There is, however, one rule of thumb that is still fairly valid. Generally speaking, the longer the cruise and the higher the fare, the older the passengers.
I would really like to go on a cruise, but I suffer from a disability that causes significant mobility issues. I have my better days, where I can go for a decent stretch with a walker, but more than often the wheelchair is my necessary mode of transport. Are there certain lines or itineraries that are better suited to persons with disabilities?
For any given cruise line, the answer may vary depending on destination and the actual abilities of the cruise passenger.
The first thing to look for is an itinerary without many tender ports. Tender ports -- such as Grand Cayman, Portofino, Cabo San Lucas, Sitka, to name a few -- don't have docks, so ships can't pull alongside. Instead, passengers are ferried to shore in smaller boats (usually those that also serve as lifeboats), and in many cases these are not terribly safe for wheelchair users or others with mobility issues.
Holland America is one cruise line that does offer a wheelchair-accessible tender system.
In port, there are many sightseeing tours that use motorcoaches to transport passengers. However, most of these have fairly steep steps -- and no wheelchair lifts. The buses can often store collapsible wheelchairs, but they are just not necessarily equipped with ramps or lifts. In many cases, this is something that's beyond cruise lines' control, though some do make more of an effort to work with tour companies that can provide lifts; Crystal Cruises, for one, arranges lifts whenever possible, but they're not always available.
Princess Cruises is another; its Alaska cruisetours, for instance, feature accessible railcars and hotels, and it does use an accessible trolley for a St. Thomas tour. But such features are not offered in every port.
I'd recommend taking a look at Cruise Critic's "Disabled Cruise Travel" message board.

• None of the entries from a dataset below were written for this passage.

-- ==== Sys2Proof/Machine/Float.lean ====
section
/-! DEFINITION. The number formats of the KX3 and their one rounding (R171 to R189), the arithmetic of R400, R405 and
R406, and the four elementwise functions of R487. A real is sign, n / d and a power of two; every result is rounded
once. -/

namespace Sys2Proof

/-- Width in bits of a type (Table 6.3, R173 to R175). S20 and CB2 values take 32 and 16 bits of their container. -/
def Ty.bits : Ty → Nat
  | .u8 => 8 | .i8 => 8 | .u16 => 16 | .i16 => 16 | .u32 => 32 | .i32 => 32 | .u64 => 64 | .i64 => 64
  | .e4m3 => 8 | .e5m2 => 8 | .f16 => 16 | .bf16 => 16 | .f32 => 32 | .s20 => 20 | .cb2 => 16

/-- The signed integer types. -/
def Ty.signed : Ty → Bool
  | .i8 => true | .i16 => true | .i32 => true | .i64 => true | _ => false

/-- The integer types. -/
def Ty.isInt (t : Ty) : Bool := t.code.toNat < 8

/-- The floating-point types. -/
def Ty.isFloat (t : Ty) : Bool := tyIn 0x1F00 t.code

/-- The least value of an integer type. -/
def Ty.least (t : Ty) : Int := if t.signed then -(2 ^ (t.bits - 1)) else 0
/-- The greatest value of an integer type. -/
def Ty.greatest (t : Ty) : Int := if t.signed then 2 ^ (t.bits - 1) - 1 else 2 ^ t.bits - 1

end Sys2Proof

namespace Sys2Proof.Machine

/-- A floating-point format of Table 8.1. `inf` is false for E4M3, which has no infinity. -/
structure Fmt where
  eb : Nat
  fb : Nat
  bias : Int
  inf : Bool
  deriving DecidableEq, Repr

/-- FP32. -/
def fp32 : Fmt := ⟨8, 23, 127, true⟩
/-- FP16. -/
def fp16 : Fmt := ⟨5, 10, 15, true⟩
/-- BF16. -/
def bf16 : Fmt := ⟨8, 7, 127, true⟩
/-- FP8 E4M3. -/
def e4m3 : Fmt := ⟨4, 3, 7, false⟩
/-- FP8 E5M2. -/
def e5m2 : Fmt := ⟨5, 2, 15, true⟩

/-- The format of a floating-point type code; FP32 for the others, which no caller asks for. -/
def tyFmt : Ty → Fmt
  | .e4m3 => e4m3 | .e5m2 => e5m2 | .f16 => fp16 | .bf16 => bf16 | _ => fp32


/-- A value of a floating-point format: NaN, an infinity, or (−1)^neg · m · 2^e. -/
inductive FV where
  | nan
  | inf (neg : Bool)
  | num (neg : Bool) (m : Nat) (e : Int)
  deriving DecidableEq, Repr

/-- The bit of the sign of a format. -/
def Fmt.top (f : Fmt) : Nat := f.eb + f.fb

/-- The all-ones exponent. -/
def Fmt.emax (f : Fmt) : Nat := 2 ^ f.eb - 1

/-- The value a bit pattern stands for (R171, R172). -/
def Fmt.value (f : Fmt) (x : Nat) : FV :=
  let neg := x / 2 ^ f.top % 2 == 1
  let e := x / 2 ^ f.fb % 2 ^ f.eb
  let m := x % 2 ^ f.fb
  if e == f.emax && f.inf then (if m == 0 then .inf neg else .nan)
  else if e == f.emax && m == 2 ^ f.fb - 1 then .nan
  else if e == 0 then .num neg m (1 - f.bias - f.fb)
  else .num neg (2 ^ f.fb + m) (e - f.bias - f.fb)

/-- The canonical NaN (Table 8.2). -/
def Fmt.nan (f : Fmt) : Nat :=
  if f.inf then f.emax * 2 ^ f.fb + 2 ^ (f.fb - 1) else 2 ^ f.top - 1

/-- The pattern of a sign. -/
def Fmt.sign (f : Fmt) (neg : Bool) : Nat := if neg then 2 ^ f.top else 0

/-- The pattern of an infinity; E4M3 has none and takes its NaN. -/
def Fmt.infBits (f : Fmt) (neg : Bool) : Nat :=
  if f.inf then f.sign neg + f.emax * 2 ^ f.fb else f.nan

/-- The largest finite value, or its negative. -/
def Fmt.largest (f : Fmt) (neg : Bool) : Nat :=
  f.sign neg + (if f.inf then f.emax * 2 ^ f.fb - 1 else 2 ^ f.top - 2)

/-- The rounding modes of Table 5.3, by the code of ctl.rm. -/
inductive Mode where
  | rne | rtz | rup | rdn | rna | sr
  deriving DecidableEq, Repr

/-- The mode of a ctl.rm code. -/
def Mode.ofCode (n : Nat) : Mode :=
  match n with
  | 1 => .rtz | 2 => .rup | 3 => .rdn | 4 => .rna | 5 => .sr | _ => .rne

/-- floor(n / d · 2^s), the remainder and its divisor. -/
def scaled (n d : Nat) (s : Int) : Nat × Nat × Nat :=
  if 0 ≤ s then
    let a := n * 2 ^ s.toNat
    (a / d, a % d, d)
  else
    let b := d * 2 ^ (-s).toNat
    (n / b, n % b, b)

/-- The exponent E with 2^E ≤ n / d · 2^e < 2^(E + 1), for n > 0. -/
def expo (n d : Nat) (e : Int) : Int :=
  let l : Int := (n.log2 : Int) - (d.log2 : Int) + e
  if (scaled n d (e - l)).1 = 0 then l - 1 else l

/-- Table 8.3 and R183: whether a magnitude q + r / den rounds to q + 1. -/
def roundsUp (mode : Mode) (u : Nat) (neg : Bool) (q r den : Nat) : Bool :=
  match mode with
  | .rne => den < 2 * r || (2 * r == den && q % 2 == 1)
  | .rtz => false
  | .rup => !neg && r != 0
  | .rdn => neg && r != 0
  | .rna => den ≤ 2 * r
  | .sr => r != 0 && 65536 ≤ 65536 * r / den + u

/-- The magnitude n / d · 2^e as an integer multiple of 2^k, rounded, and whether that is inexact. -/
def roundAt (mode : Mode) (u : Nat) (neg : Bool) (n d : Nat) (e k : Int) : Nat × Bool :=
  let p := scaled n d (e - k)
  (if roundsUp mode u neg p.1 p.2.1 p.2.2 then p.1 + 1 else p.1, p.2.1 != 0)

You can read through past threads that mention resources for various destinations for travelers with disabilities (this one is particularly useful) and ask questions of the other cruisers who have experience with the accessibility of the various ports and cruise lines. The posters often mention independent tour providers that are friendly to travelers with disabilities -- from what I've read, it's often better to arrange your own tours than rely on the cruise lines to give an accurate depiction as to how accessible the ship-sponsored tours are.
Ultimately, disabled travelers can enjoy most any cruise destination -- it just might take a little more advance planning.